# Detla source to Wye load, what are the angles?



## Wire Tags (May 11, 2016)

I understand the math to get the magnitudes of voltages and currents, but I dont know the angles.

What is the angle of I phase at the load? I understand its 6A but at what angle?
And what about the angle of I phase at the source, the magnitude of 3.464 amps I understand but at what angle?

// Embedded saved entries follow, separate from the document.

/-- The counters of buffer i and its state word agree (`10_state.md` rule R34, clause 2): `write_count - read_count`,
modulo 2^32, is 0 or 1, and 1 exactly when the buffer is READY or READING. -/
def State.countersAgree (s : State) (i : BitVec 1) : Prop :=
  (s.writeCount i - s.readCount i = 0 ∨ s.writeCount i - s.readCount i = 1) ∧
    (s.writeCount i - s.readCount i = 1 ↔ s.bufferState i = stReady ∨ s.bufferState i = stReading)

/-- The edges of the buffer state machine (rule R166): who changes a state word from what to what by which command. IDLE
is 0, WRITING 1, READY 2 and READING 3 (rule R32). -/
inductive StateEdge : Instr → Port → Word → Word → Prop where
  | acquireWrite : StateEdge .bmAcqw .P 0 1
  | commit : StateEdge .bmCommit .P 1 2
  | acquireRead : StateEdge .bmAcqr .C 2 3
  | release : StateEdge .bmRelease .C 3 0
  | init (old : Word) : StateEdge .bmInit .C old 0

/-- The commands that take the engine for an access to memory (`43_fft_commands.md` rule R283). -/
def fftOnMemory : Instr → Bool
  | .fftRfft _ => true
  | .fftCfft _ _ => true
  | .fftBitrev => true
  | .fftTopbins _ => true
  | .nop => false
  | .bmInit => false
  | .bmAcqw => false
  | .bmCommit => false
  | .bmAcqr => false
  | .bmRelease => false
  | .bmState => false
  | .bmStats _ => false
  | .ntNotifyC => false
  | .ntNotifyP => false
  | .atLoad => false
  | .atCas => false
  | .atFadd => false
  | .fence => false
  | .fftRinit _ => false

/-! ## Steps that do not stop -/

/-- The step answers a next state. -/
def State.goesOn (s : State) : Prop := ∃ t, step s = .next t

/-- The event is a CPU's access whose width and address satisfy `P`. -/
def Event.access (P : Width → Nat → Prop) : Event → Prop
  | .cpuLoad _ w addr => P w addr.toNat
  | .cpuStore _ w addr _ => P w addr.toNat
  | .command _ => False
  | .clock _ _ => False
  | .resetAssert => False
  | .resetRelease => False

/-- The address lies in the register window (rule R35). -/
def InRegisters (c : Config) (a : Nat) : Prop := c.coreBase.toNat ≤ a ∧ a < c.coreBase.toNat + 0x300

/-- The access leaves the register window in which it starts (rule R54), or starts in neither window, or leaves the
shared window (rule R81). -/
def OutsideCore (c : Config) (w : Width) (a : Nat) : Prop :=
  (InRegisters c a ∧ c.coreBase.toNat + 0x300 < a + w.bytes) ∨
    (¬ InRegisters c a ∧ (a < c.sharedBase.toNat ∨ c.windowEnd < a + w.bytes))

/-- The access is one of 32 bits within the register window that is not aligned to a register (rule R54). -/
def MisalignedRegister (c : Config) (w : Width) (a : Nat) : Prop :=
  InRegisters c a ∧ a + w.bytes ≤ c.coreBase.toNat + 0x300 ∧ w = .word ∧ (a - c.coreBase.toNat) % 4 ≠ 0

/-- The event is nothing that CORE leaves undefined: no CPU access outside its windows, none of 32 bits across
registers (log 15). -/
def Event.defined (c : Config) (e : Event) : Prop := ¬ e.access (OutsideCore c) ∧ ¬ e.access (MisalignedRegister c)

/-! ## The FFT engine's arithmetic as the rules write it

These relations share no operation with `Machine/FftArith.lean` but the tables of twiddle factors: a transform of the
machine is held against them. -/

/-- `sat16` (`00_scope.md` rule R13). -/
def clamp (v : Int) : Int := max (-32768) (min 32767 v)

/-- Half a sum: PORTABLE halves each operand (rule R246), SIMD the exact sum (rule R247). -/
def halfSum : ArithVariant → Int → Int → Int
  | .portable, a, b => a / 2 + b / 2
  | .simd, a, b => (a + b) / 2

/-- Half a difference (rules R246, R247). -/
def halfDiff : ArithVariant → Int → Int → Int
  | .portable, a, b => a / 2 - b / 2
  | .simd, a, b => (a - b) / 2

/-- `z` is `r` times the factor `(co, si)`, halved (rule R235): `r * (co - j si)` in a forward transform,
`r * (co + j si)` in an inverse one. -/
def Turned (inv : Bool) (tw r z : Sample) : Prop :=
  (inv = false →
    z = (clamp ((tw.1 * r.1 + tw.2 * r.2) / 65536), clamp ((tw.1 * r.2 - tw.2 * r.1) / 65536))) ∧
  (inv = true →
    z = (clamp ((tw.1 * r.1 - tw.2 * r.2) / 65536), clamp ((tw.2 * r.1 + tw.1 * r.2) / 65536)))

/-- The sums R, S, T, U of four samples (rule R236). -/
def sumsOf (x : Quad) : Sums where
  r := (clamp (x.s0.1 + x.s2.1), clamp (x.s0.2 + x.s2.2))
  s := (clamp (x.s0.1 - x.s2.1), clamp (x.s0.2 - x.s2.2))
  t := (clamp (x.s1.1 + x.s3.1), clamp (x.s1.2 + x.s3.2))
  u := (clamp (x.s1.1 - x.s3.1), clamp (x.s1.2 - x.s3.2))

The stuff in green ink are my assumptions, the rest is done by someone else.


----------



## Helmut (May 7, 2014)

Wire Tags said:


> I understand the math to get the magnitudes of voltages and currents, but I dont know the angles.
> 
> What is the angle of I phase at the load? I understand its 6A but at what angle?
> And what about the angle of I phase at the source, the magnitude of 3.464 amps I understand but at what angle?
> ...


ELI the ICE man.

Voltage leads current in induction loads
Current leads voltage in Capacitive loads.
The are equal in resistive loads.


Is that what your asking?


----------



## telsa (May 22, 2015)

Homework?


----------



## just the cowboy (Sep 4, 2013)

Where does it ask for angles?


----------



## Wire Tags (May 11, 2016)

I think I got it now


At node A, current entering = current leaving

so Ica = Iab + I line A

so I line A = Ica - Iab
= 3.464 @0 degrees - 3.464 @240 degrees
= 6 amps @ 30 degrees.

and because the load is in a Wye formation, I line A = I phase, so the iphase in one of the 20 ohm resistor is 6 amps @ 30 degrees.


----------